Le Groupe L’Oréal a par exemple adopté une démarche de ce type en développant depuis 2014 son programme « Solidarity Sourcing » qui a pour objectif de soutenir des personnes en situation de vulnérabilité à accéder à un emploi durable ou à un revenu décent. Dans ce cadre, le groupe a lancé un projet terrain de sourcing durable au Burkina Faso dont le but est de soutenir l’autonomisation financière des femmes cueilleuses de karité. Au total, 35 426 femmes ont été accompagnées grâce à ce projet en 2021.
Évaluation du fournisseur
Finalement, l’évaluation du fournisseur est une étape-clé pour faire le bilan de la performance sociale du fournisseur et valoriser sa démarche d’engagement. Dans une dynamique de mesure d’impact, les donneurs d’ordre peuvent définir des indicateurs pertinents et collecter les données correspondantes afin de mesurer l’impact des projets déployés auprès des fournisseurs, mais aussi intégrer des critères sociaux dans les évaluations de performance des fournisseurs. Pour aller plus loin, les donneurs d’ordre souhaitant accompagner leurs partenaires peuvent établir des plans d’action et de mitigation en vue d’aligner la performance du fournisseur avec les objectifs de leur stratégie sociale. Les actions de valorisation telles que des trophées fournisseurs responsables ou des mises en relation internes pour les acteurs à impact positif permettent également d’encourager la montée en compétence des fournisseurs sur les enjeux sociaux.
En octobre 2020, la direction des achats groupe d’Air Liquide ont organisé en France sous format virtuel le troisième « Business Meeting » du secteur du travail protégé et adapté. Parmi une centaine d’invités, 10 établissements et services d’aide par le travail (ESAT) et entreprises adaptées (EA) ont eu l’opportunité de présenter des réalisations communes à des filiales du groupe, sur une large gamme d’activités et de services couvrant toute la France. 80 % des ESAT et EA invités lors du Business Meeting de 2019 ont pu initier ou renouveler une relation commerciale avec le Groupe.

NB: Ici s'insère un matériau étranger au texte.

/-- R104: so does reading one. -/
theorem State.afterSrc8_f (s : State) (o : Opnd8) : (s.afterSrc8 o).f = s.f := by cases o <;> rfl

/-- R107: the flag column of an ALU operation is that of its immediate form, whatever the operand. -/
theorem flagRow_alu (op : AluOp) (o : Opnd8) (v : Byte) : (Instr.alu op o).flagRow = (Instr.aluImm op v).flagRow := by
  cases op <;> cases o using opnd8_by_code <;> rfl

/-- R140 to R144: the flags of the ALU operations are those of their column. -/
theorem alu_agrees (op : AluOp) (v a b : Byte) (f : Flags) (c : Bool) :
    FlagRow.Agrees (Instr.aluImm op v).flagRow f (alu op a b c).flags := by
  cases op with
  | add | adc | sub | sbc | cp => exact ⟨trivial, rfl, trivial, trivial⟩
  | and | xor | or => exact ⟨trivial, rfl, rfl, rfl⟩

theorem alu_keepsToCell (op : AluOp) (o : Opnd8) (s : State) : KeepsToCell (.alu op o) s := by
  refine .intro (exec_alu op o s) ?_ (flagRow_alu op o 0) (alu_agrees op 0 s.a (s.src8 o) s.f s.f.c)
  cases op <;> cases o using opnd8_by_code <;> rfl

theorem aluImm_keepsToCell (op : AluOp) (v : Byte) (s : State) : KeepsToCell (.aluImm op v) s := by
  refine .intro (exec_aluImm op v s) ?_ rfl (alu_agrees op v s.a v s.f s.f.c)
  cases op <;> rfl

theorem inc8_keepsToCell (o : Opnd8) (s : State) : KeepsToCell (.inc8 o) s := by
  refine .intro (r := ⟨.computed, .zero, .computed, .keep⟩) (exec_inc8 o s) ?_ ?_ ⟨trivial, rfl, trivial, rfl⟩ <;>
    cases o using opnd8_by_code <;> rfl

theorem dec8_keepsToCell (o : Opnd8) (s : State) : KeepsToCell (.dec8 o) s := by
  refine .intro (r := ⟨.computed, .one, .computed, .keep⟩) (exec_dec8 o s) ?_ ?_ ⟨trivial, rfl, trivial, rfl⟩ <;>
    cases o using opnd8_by_code <;> rfl

/-- R110: the flag column of a rotate or shift does not depend on the operand. -/
theorem flagRow_rot (op : RotOp) (o : Opnd8) : (Instr.rot op o).flagRow = (Instr.rot op .atHl).flagRow := by
  cases op <;> cases o using opnd8_by_code <;> rfl

/-- R225 to R240: the flags of the rotates and shifts are those of their column; SWAP alone clears C. -/
theorem rotate_agrees (op : RotOp) (v : Byte) (f : Flags) (c : Bool) :
    FlagRow.Agrees (Instr.rot op .atHl).flagRow f (rotFlags (rotate op v c)) := by
  cases op with
  | swap => exact ⟨trivial, rfl, rfl, rfl⟩
  | _ => exact ⟨trivial, rfl, rfl, trivial⟩

theorem rot_keepsToCell (op : RotOp) (o : Opnd8) (s : State) : KeepsToCell (.rot op o) s := by
  refine .intro (exec_rot op o s) ?_ (flagRow_rot op o) (rotate_agrees op (s.src8 o) s.f s.f.c)
  cases op <;> cases o using opnd8_by_code <;> rfl

theorem bit_keepsToCell (b : BitNo) (o : Opnd8) (s : State) : KeepsToCell (.bit b o) s := by
  refine .intro (r := ⟨.computed, .zero, .one, .keep⟩) (exec_bit b o s) ?_ ?_ ⟨trivial, rfl, rfl, rfl⟩ <;>
    cases b <;> cases o using opnd8_by_code <;> rfl

theorem res_keepsToCell (b : BitNo) (o : Opnd8) (s : State) : KeepsToCell (.res b o) s := by
  refine .of_keepsFlags (exec_res b o s) ?_ ?_ ((State.dst8_f ..).trans (s.afterSrc8_f o)) <;>
    cases b <;> cases o using opnd8_by_code <;> rfl

theorem set_keepsToCell (b : BitNo) (o : Opnd8) (s : State) : KeepsToCell (.set b o) s := by
  refine .of_keepsFlags (exec_set b o s) ?_ ?_ ((State.dst8_f ..).trans (s.afterSrc8_f o)) <;>
    cases b <;> cases o using opnd8_by_code <;> rfl

/-- R109: each group of the extended table. -/
theorem cbEntry_keepsToCell (op2 : Byte) (s : State) : KeepsToCell (cbEntry op2) s := by
  unfold cbEntry
  split
  · exact rot_keepsToCell _ _ s
  · exact bit_keepsToCell _ _ s
  · exact res_keepsToCell _ _ s
  · exact set_keepsToCell _ _ s

/-- R345: `prefixCb` has the cell of the row it goes on to, which has no condition. -/
theorem prefixCb_cell : ∀ op2 : Byte, (Instr.prefixCb op2).flagRow = (cbEntry op2).flagRow ∧
    (Instr.prefixCb op2).takenCycles = (cbEntry op2).takenCycles ∧ (cbEntry op2).condition = none := by
  decide +kernel
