-- ==== Sys2Proof/Machine/Operands.lean ====
section
/-! DEFINITION. How an instruction reads a register value: as an unsigned or signed 32-bit integer, a byte, an
address or a byte count (10_state, R27 to R30). -/

namespace Sys2Proof.Machine

/-- `u32`: the truncation modulo 2^32, and 0 for a NaN or an infinity (R27). -/
def u32 (v : F64) : Word := if isFin v then BitVec.ofInt 32 (ftrunc v) else 0

/-- `i32`: the two's complement reading of `u32` (R28). -/
def i32 (v : F64) : Int := (u32 v).toInt

/-- The low 8 bits of the `u32` reading (R228, R310, R313, R344). -/
def lowByte (v : F64) : Byte := (u32 v).setWidth 8

/-- `addr`: the truncation as an unbounded integer; a NaN or an infinity is no address (R29). -/
def addr (v : F64) : Except FaultRecord Int :=
  if isFin v then .ok (ftrunc v) else .error (.outOfBounds (.value v) 0)

/-- `count`: the truncation where it is finite and not negative (R30). -/
def count (v : F64) : Except FaultRecord Nat :=
  if isFin v ∧ 0 ≤ ftrunc v then .ok (ftrunc v).toNat else .error (.outOfBounds (.value v) 0)

/-- The 32-bit unsigned result widened back to a register value (R31). -/
def widen (w : Word) : F64 := ofNat w.toNat

end Sys2Proof.Machine
end

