-- ==== Sys2Proof/Machine/Ops.lean ====
section
/-! DEFINITION. The named operations over registers, PC and Memory, taking a fault, and the stack primitives.
An instruction reads the state it starts in and builds its next state from it (R13); a check that fails ends it
with a fault record, and `complete` turns that into fault entry (R384). There is no return from a fault (R386). -/

namespace Sys2Proof.Machine

/-! ### Registers (R8, R24) -/

/-- `x[i]` as a source (R8). -/
def State.readReg (s : State) : Reg → F64
  | .r n => s.gpr[n]
  | .sp => s.sp
  | .f n => s.aux[n]
  | .zf => ofBool s.flags.zero
  | .sf => ofBool s.flags.sign
  | .cf => ofBool s.flags.carry
  | .of => ofBool s.flags.overflow

/-- `x[i] <- v`; a write to a flag slot changes nothing (R8, R24). -/
def State.writeReg (s : State) : Reg → F64 → State
  | .r n, v => { s with gpr := s.gpr.set n v }
  | .sp, v => { s with sp := v }
  | .f n, v => { s with aux := s.aux.set n v }
  | .zf, _ => s
  | .sf, _ => s
  | .cf, _ => s
  | .of, _ => s

/-! ### Flags, PC, trace, free values -/

/-- Writes all four flags (R32). -/
def State.setFlags (s : State) (f : Flags) : State := { s with flags := f }

/-- `next`, the address after an instruction of a shape at the PC (R12, R83). -/
def State.next (s : State) (sh : Shape) : Nat := s.pc + sh.length

/-- `pc <- t` (R12). -/
def State.jump (s : State) (t : Nat) : State := { s with pc := t }

/-- `pc <- next` (R13, R33). -/
def State.advance (s : State) (sh : Shape) : State := s.jump (s.next sh)

/-- An output request: appended to the event trace, no other effect (R340). -/
def State.emit (s : State) (e : HostEvent) : State := { s with trace := s.trace ++ [e] }

/-- Marks the free value numbered `draws` as used (log 2). -/
def State.draw (s : State) : State := { s with draws := s.draws + 1 }

/-- The run status becomes Halted (R262). -/
def State.halt (s : State) : State := { s with status := .halted }

/-! ### Fault entry (R384) -/

/-- Takes a fault: the status becomes Faulted with its record, and registers, flags, Memory and PC keep the
values they had before the instruction (R384). -/
def takeFault (f : FaultRecord) (s : State) : Result := .next { s with status := .faulted f }

/-- Commits the next state of an instruction, or takes the fault its checks raised (R13, R384). -/
def complete (s : State) : Except FaultRecord State → Result
  | .ok t => .next t
  | .error f => takeFault f s

/-- The numeric code of a fault kind (R380). -/
def FaultRecord.code : FaultRecord → Nat
  | .invalidOpcode _ _ => 1
  | .invalidRegister _ _ => 2
  | .outOfBounds _ _ => 3
  | .divideByZero _ _ => 4
  | .domainError _ _ => 5
  | .stackOverflow _ _ => 6
  | .stackUnderflow _ _ => 7

/-! ### Memory access (R9, R51, R52) -/

/-- An access of `n` bytes at an integer address is in bounds: `0 <= a` and `a + n <= MEM_SIZE` (R51). The second
comparison is made on naturals, which the kernel decides on symbolic addresses too. -/
abbrev inBounds (s : State) (a : Int) (n : Nat) : Prop := 0 ≤ a ∧ a.toNat + n ≤ s.params.memSize

/-- `MemRead(a, n)` (R9, R51). -/
def memRead (s : State) (a : Int) (n : Nat) : Except FaultRecord (List Byte) :=
  if inBounds s a n then .ok (s.mem.readBytes a.toNat n) else .error (.outOfBounds (.addr a) n)

/-- `MemWrite(a, n, bs)` of a byte string `bs` of length `n` (R9, R51): the whole extent is checked first (R52). -/
def memWrite (s : State) (a : Int) (n : Nat) (bs : List Byte) : Except FaultRecord State :=
  if inBounds s a n then .ok { s with mem := s.mem.writeBytes a.toNat bs }
  else .error (.outOfBounds (.addr a) n)

/-- `rd_f64` (R9, R54). -/
def rdF64 (s : State) (a : Int) : Except FaultRecord F64 := do
  let bs ← memRead s a 8
  pure (decodeF64 bs)

/-- `wr_f64` (R9, R54). -/
def wrF64 (s : State) (a : Int) (v : F64) : Except FaultRecord State := memWrite s a 8 (encodeF64 v)

/-! ### The stack (R238) -/

/-- `Push(v)` (R238). -/
def push (s : State) (v : F64) : Except FaultRecord State :=
  let nsp := fsub s.draws s.sp fEight
  if flt nsp (fZero false) then .error (.stackOverflow s.pc s.sp)
  else do
    let ea ← addr nsp
    let t ← wrF64 s ea v
    pure (t.writeReg .sp nsp)

/-- `Pop()`: the value of the slot and the state with SP moved (R238). -/
def pop (s : State) : Except FaultRecord (F64 × State) :=
  if fle (ofNat s.params.memSize) s.sp then .error (.stackUnderflow s.pc s.sp)
  else do
    let ea ← addr s.sp
    let v ← rdF64 s ea
    pure (v, s.writeReg .sp (fadd s.draws s.sp fEight))

end Sys2Proof.Machine
end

Notre conviction : la stratégie sociale des achats, une étape essentielle pour construire des chaînes d’approvisionnement résilientes
Les initiatives de co-construction permettent non seulement de maintenir des exigences élevées en matière de performance sociale de l’entreprise pour anticiper sa mise en conformité réglementaire, mais également d’ériger des relations fortes avec ses partenaires pour décupler l’impact positif des projets développés et renforcer la résilience des chaînes d’approvisionnement. Il s’agit de ne plus voir l’achat comme une simple relation commerciale mais bien comme un investissement dans la durée qui implique de nombreuses parties prenantes.
Nos retours d’expérience montrent également que l’élaboration d’une stratégie sociale des achats permet une meilleure connaissance de ses chaînes d’approvisionnement et facilite les exercices de reporting. En ouvrant l’accès aux appels d’offres de nouveaux acteurs, le donneur d’ordre diversifie son panel de fournisseurs, évite les risques de rupture sur sa chaîne d’approvisionnement et capte de potentielles innovations. La construction d’une stratégie sociale des achats devient ainsi un véritable enjeu de performance.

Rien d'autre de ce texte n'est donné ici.